BCG is taken up by bovine monocyte-derived DCs resulting in increased the expression of MHC class II, CD40 and CD80 and production of the Th1 polarising cytokine IL-12. Monocyte-derived DCs were cultured for 3 days and infected with FITC-labelled BCG (MOI 5) for 42 h. FACS plots from one representative animal (A) illustrate the percentage uptake of BCG-FITC by uninfected DCs (blue histogram) and BCG-infected DCs (pink histogram). Gates were set using uninfected DCs. Pooled data from four calves (A) illustrate the average percentage uptake of BCG-FITC ± SD by uninfected DCs (lighter bar) and BCG-infected DCs (darker bar). Uninfected and BCG-infected DCs were labelled with mAbs for MHC class II, CD40 and CD80 and analysed by flow cytometry. FACS plots from one representative animal show the expression of MHC class II (B), CD40 (C) and CD80 (D) by uninfected (blue histograms) and BCG-infected DCs (pink histograms). Positive cells were identified based on FMO controls (green histograms). Pooled data from four calves indicates the average MFI ± SD of MHC class II (B), CD40 (C) and CD80 (D) expression by uninfected (lighter bars) and BCG-infected DCs (darker bars). Supernatants were retrieved from uninfected and BCG-infected DCs and assayed for IL-12 production by ELISA. Pooled data from five calves represent the average levels ± SD of IL-12 BU/mL produced by uninfected (lighter bars) and BCG-infected DCs (darker bars) (E). Data were normally distributed (p > 0.05) and significance between uninfected and BCG-infected DCs was assessed using a 2-sample t test. p < 0.05*, p < 0.001***.
CD25 expression by bovine CD2− NK cells was significantly increased following co-culture with autologous BCG-infected DCs
In vitro co-cultures between BCG-infected DCs and autologous NK cells were established to assess the interaction between NK cells and DCs in the context of BCG. CD25 was used to assess the activation status of NK cells after in vitro co-culture with BCG-infected DCs. CD25 expression, as represented by the mean fluorescence intensity (MFI), was low when NK cells were cultured with media, with BCG and with uninfected DCs (Figure 2B). During co-culture with BCG-infected DCs, NK cell expression of CD25 was significantly increased compared with NK cells cultured with media (p = 0.009), with BCG (p = 0.009) or with uninfected DCs (p = 0.012).
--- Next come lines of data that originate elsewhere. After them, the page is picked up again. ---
/-- What a trip leaves, while no record shows an error: the members owed a STOP, no waiting motion of the group, the
record in the ring, the passing on, and the rest as it was (R110 to R121); the link checks of the members ended, with
their reports (R130, R131), and the trip unit's reports, CREEP_DONE of a run it aborts (R136) and TRIP (R120). The link
checks and the trip unit take the trip in an order the spec leaves open (log 15). That CREEP_DONE carries the trip cause
without its subject is log 18, and that the record's snapshots are the latest samples at the transition is log 6, both the
model's choice. -/
def Obligations.TripStopsTheGroup : Prop :=
  ∀ (s : State) (r : TripRequest), s.Sound → s.tripsOn r →
    (s.trip r).permits = upd s.permits r.group (·.toTripped r) ∧
    (s.trip r).brk = s.brk.set r.group false ∧
    (∀ (sg : SegIx) (a : AxisIx), a ∈ (s.trip r).egress.stopSet[sg] ↔ a ∈ s.egress.stopSet[sg] ∨
      (a ∈ s.memberList r.group ∧ segOfByte s.tables.axes[a].held.segment = some sg)) ∧
    (∀ sg : SegIx, (s.trip r).egress.setpoints[sg] = s.egress.setpoints[sg].filter fun e =>
      !(e.mode == .position && s.groupOf e.axis == some r.group)) ∧
    (s.trip r).ring = s.ring.push (s.tripRecord r (s.permitState r.group) (s.memberList r.group)) ∧
    (s.trip r).inFlight = s.inFlight ++
      (if r.cause.cause = .propagated then [] else (s.propagationTargets r.group).map fun h =>
        (TripSender.tripUnit, ⟨h, ⟨.propagated, .none⟩, some r.group⟩)) ∧
    (∀ g : GroupIx, (s.trip r).creep[g] =
      if g = r.group ∧ s.creep[g].state = .running then { s.creep[g] with state := .aborted, verdict := .unknown }
      else s.creep[g]) ∧
    (∀ sg : SegIx, (s.trip r).checks[sg] =
      if s.checks[sg].inFlight = true ∧ s.groupOf s.checks[sg].axis = some r.group then
        { s.checks[sg] with inFlight := false } else s.checks[sg]) ∧
    (∀ sg : SegIx, (s.trip r).egress.checkSlot[sg] =
      if s.checks[sg].inFlight = true ∧ s.groupOf s.checks[sg].axis = some r.group ∧ s.checks[sg].sent = false then none
      else s.egress.checkSlot[sg]) ∧
    (s.trip r).egress.beacon = s.egress.beacon ∧ (s.trip r).egress.tx = s.egress.tx ∧
    (∃ jobs : List (Option SegIx),
      jobs.Perm (((List.finRange 4).filter fun sg =>
        s.checks[sg].inFlight && s.groupOf s.checks[sg].axis == some r.group).map some ++ [none]) ∧
      (s.trip r).cl = jobs.foldl (fun c job => match job with
        | some sg => c.post s.postContext (.linkCheckDone s.checks[sg].axis .aborted sg s.checks[sg].phase
            s.checks[sg].expected none s.checks[sg].stale)
        | none => (if s.creep[r.group].state = .running then c.post s.postContext (.creepDone r.group
              { s.creep[r.group] with state := .aborted, verdict := .unknown }
              s.tables.groups[r.group].held.creepLimit (some (.trip r.cause.cause))) else c).post s.postContext
            (.trip r.group r.cause r.origin (s.permitState r.group) s.ring.writePtr (s.ring.number + 1)
              (s.memberList r.group).length)) s.cl) ∧
    (s.trip r).tables = s.tables ∧ Quiet s (s.trip r)

/-! ## Zones, link checks and creep runs -/

/-- CLAIM_ZONE (R84) and RELEASE_ZONE (R85), while no record shows an error, and which waiting setpoints a release
removes (R50). -/
def Obligations.ZonesPassThroughFree : Prop :=
  ∀ (s : State) (q : Request) (z : ZoneIx) (g : GroupIx), s.Sound →
    (s.Presents q (.claimZone (natByte z) (natByte g)) → ∃ t, exec .claimZone s = .next t ∧
      if s.tables.groups[g].held.valid = false ∨ s.tables.groups[g].poisoned = true then
        Answered q s.popRequest .badIndex [[]] t
      else match s.zones[z] with
        | some h => if h = g then Answered q s.popRequest .ok [[]] t
          else Answered q s.popRequest .zoneHeld [[natByte h]] t
        | none => Answered q ({ s.popRequest with zones := s.zones.set z (some g) }.post
            (.zoneChange z none (some g) .claim)) .ok [[]] t) ∧
    (s.Presents q (.releaseZone (natByte z) (natByte g)) → ∃ t, exec .releaseZone s = .next t ∧
      if s.zones[z] ≠ some g then Answered q s.popRequest .notOwner [[]] t
      else match s.occupant z g with
        | some o => Answered q s.popRequest .occupied [[natByte o.axis, natByte o.extent]] t
        | none => Answered q (({ s.popRequest with
            zones := s.zones.set z none
            egress := { s.egress with
              setpoints := s.egress.setpoints.map (List.filter fun e => !(s.travelsInto z g e)) } }).post
            (.zoneChange z (some g) none .release)) .ok [[]] t) ∧
    ∀ e : SetpointEntry, s.travelsInto z g e = true ↔
      e.mode = .position ∧ s.groupOf e.axis = some g ∧ ∃ x : ExtentIx, s.liveExtent x = true ∧
        s.extentAxis x = some e.axis ∧ s.tables.extents[x].held.zone = natByte z ∧
        min e.reference.toInt e.target.toInt ≤ s.tables.extents[x].held.high.toInt ∧
        s.tables.extents[x].held.low.toInt ≤ max e.reference.toInt e.target.toInt

/-- LINK_CHECK: its checks in order, and the check started (R126, R127), while no record shows an error. -/
def Obligations.LinkCheckStartsOppositePhase : Prop :=
  ∀ (s : State) (q : Request) (a : AxisIx), s.Presents q (.linkCheck (natByte a)) → s.Sound →
    ∃ t, exec .linkCheck s = .next t ∧
      if s.lockedGroup (s.groupOf a) = true then Answered q s.popRequest .notDisarmed [[]] t
      else match s.underCheck s.tables.axes[a].held.segment with
        | some b => Answered q s.popRequest .busy [[natByte b]] t
        | none =>
          if s.tables.axes[a].held.valid = false ∧ s.tables.axes[a].poisoned = false then
            Answered q s.popRequest .badIndex [[]] t
          else if s.tables.axes[a].poisoned = true then Answered q s.popRequest .poisoned [[]] t
          else ∀ sg, segOfByte s.tables.axes[a].held.segment = some sg → ∃ u,
            u = s.popRequest.startCheck sg a ∧
            (u.checks[sg].inFlight = true ∧ u.checks[sg].axis = a ∧ u.checks[sg].phase = s.checks[sg].phase.opposite ∧
              u.checks[sg].expected = (if u.checks[sg].phase = .word then s.settings.checkWord
                else ~~~s.settings.checkWord) ∧
              u.checks[sg].sent = false ∧ u.checks[sg].timeout = 0 ∧ u.checks[sg].stale = 0) ∧
            u = { s.popRequest with checks := u.checks, axisRec := u.axisRec, egress := u.egress } ∧
            (∀ k : SegIx, k ≠ sg → u.checks[k] = s.checks[k]) ∧
            u.axisRec = upd s.axisRec a (fun r => { r with checked := false }) ∧
            u.egress = { s.egress with checkSlot := s.egress.checkSlot.set sg (some ⟨a, u.checks[sg].expected⟩) } ∧
            Answered q u .ok [[u.checks[sg].phase.code]] t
NK cells supplemented with IL-12 and IL-18 (positive control), had a high expression of CD25 (Figure 2B). In addition to enhanced CD25 expression (as assessed by MFI) a similar significant increase in the percentage of CD25+ NK cells present after culture with BCG-infected DCs was evident compared with the percentage of CD25+ NK cells present after culture of NK cells with media (p = 0.005), with BCG (p = 0.004) and with uninfected DCs (p = 0.034) (Figure 2C). To determine if the observed activation of NK cells in response to co-culture with BCG-infected DCs (Figures 2A–C) was attributed to a particular subset of bovine NK cells, the expression of CD25 by CD2+ and CD2− subsets of NK cells was assessed. Expression was compared following culture of NK cells with media, BCG, uninfected DCs, BCG-infected DCs or when stimulated with IL-12 and IL-18. CD25 expression did not significantly differ between CD2+ and CD2− subsets when NK cells were cultured with media, BCG, uninfected DCs or with IL-12 and IL-18. However, after culture with BCG-infected DCs, CD2− NK cells had a significantly higher expression of CD25 than CD2+ NK cells (p = 0.017) reflecting preferential activation of CD2− NK cells (Figure 2D).
CD25 expression by bovine CD2− NK cells was significantly increased following co-culture with autologous BCG-infected DCs. Monocyte-derived DCs were cultured for 3 days and infected with BCG (MOI 5) for 24 h. Autologous NKp46+ cells were enriched from peripheral blood and cultured with BCG-infected DCs at a ratio of 5 NK cells per DC. NK cells cultured with media, BCG, uninfected DCs or with recombinant bovine IL-12 and recombinant human IL-18 served as controls. After 18 h of co-culture, cells were labelled with mAbs for NKp46, CD2 and CD25 and analysed by flow cytometry. FACS plots from one representative animal illustrate the expression of CD25 by NKp46+ NK cells after culture with media, BCG, uninfected DCs, BCG-infected DCs or with IL-12 and IL-18 (A). Positive cells were identified based on FMO controls. Pooled data from five calves illustrate the average MFI ± SD of CD25 expression by NK cells (B). Pooled data from five calves displays the average percentage of CD25+ NK cells ± SD (C). Pooled data from five calves indicate the average MFI ± SD of CD25 expression by CD2+ (lighter bars) and CD2− (darker bars) NK cells (D). Data were normally distributed (p > 0.05) and significance between co-culture conditions was assessed using 2-sample t tests. p < 0.05*, p < 0.01**.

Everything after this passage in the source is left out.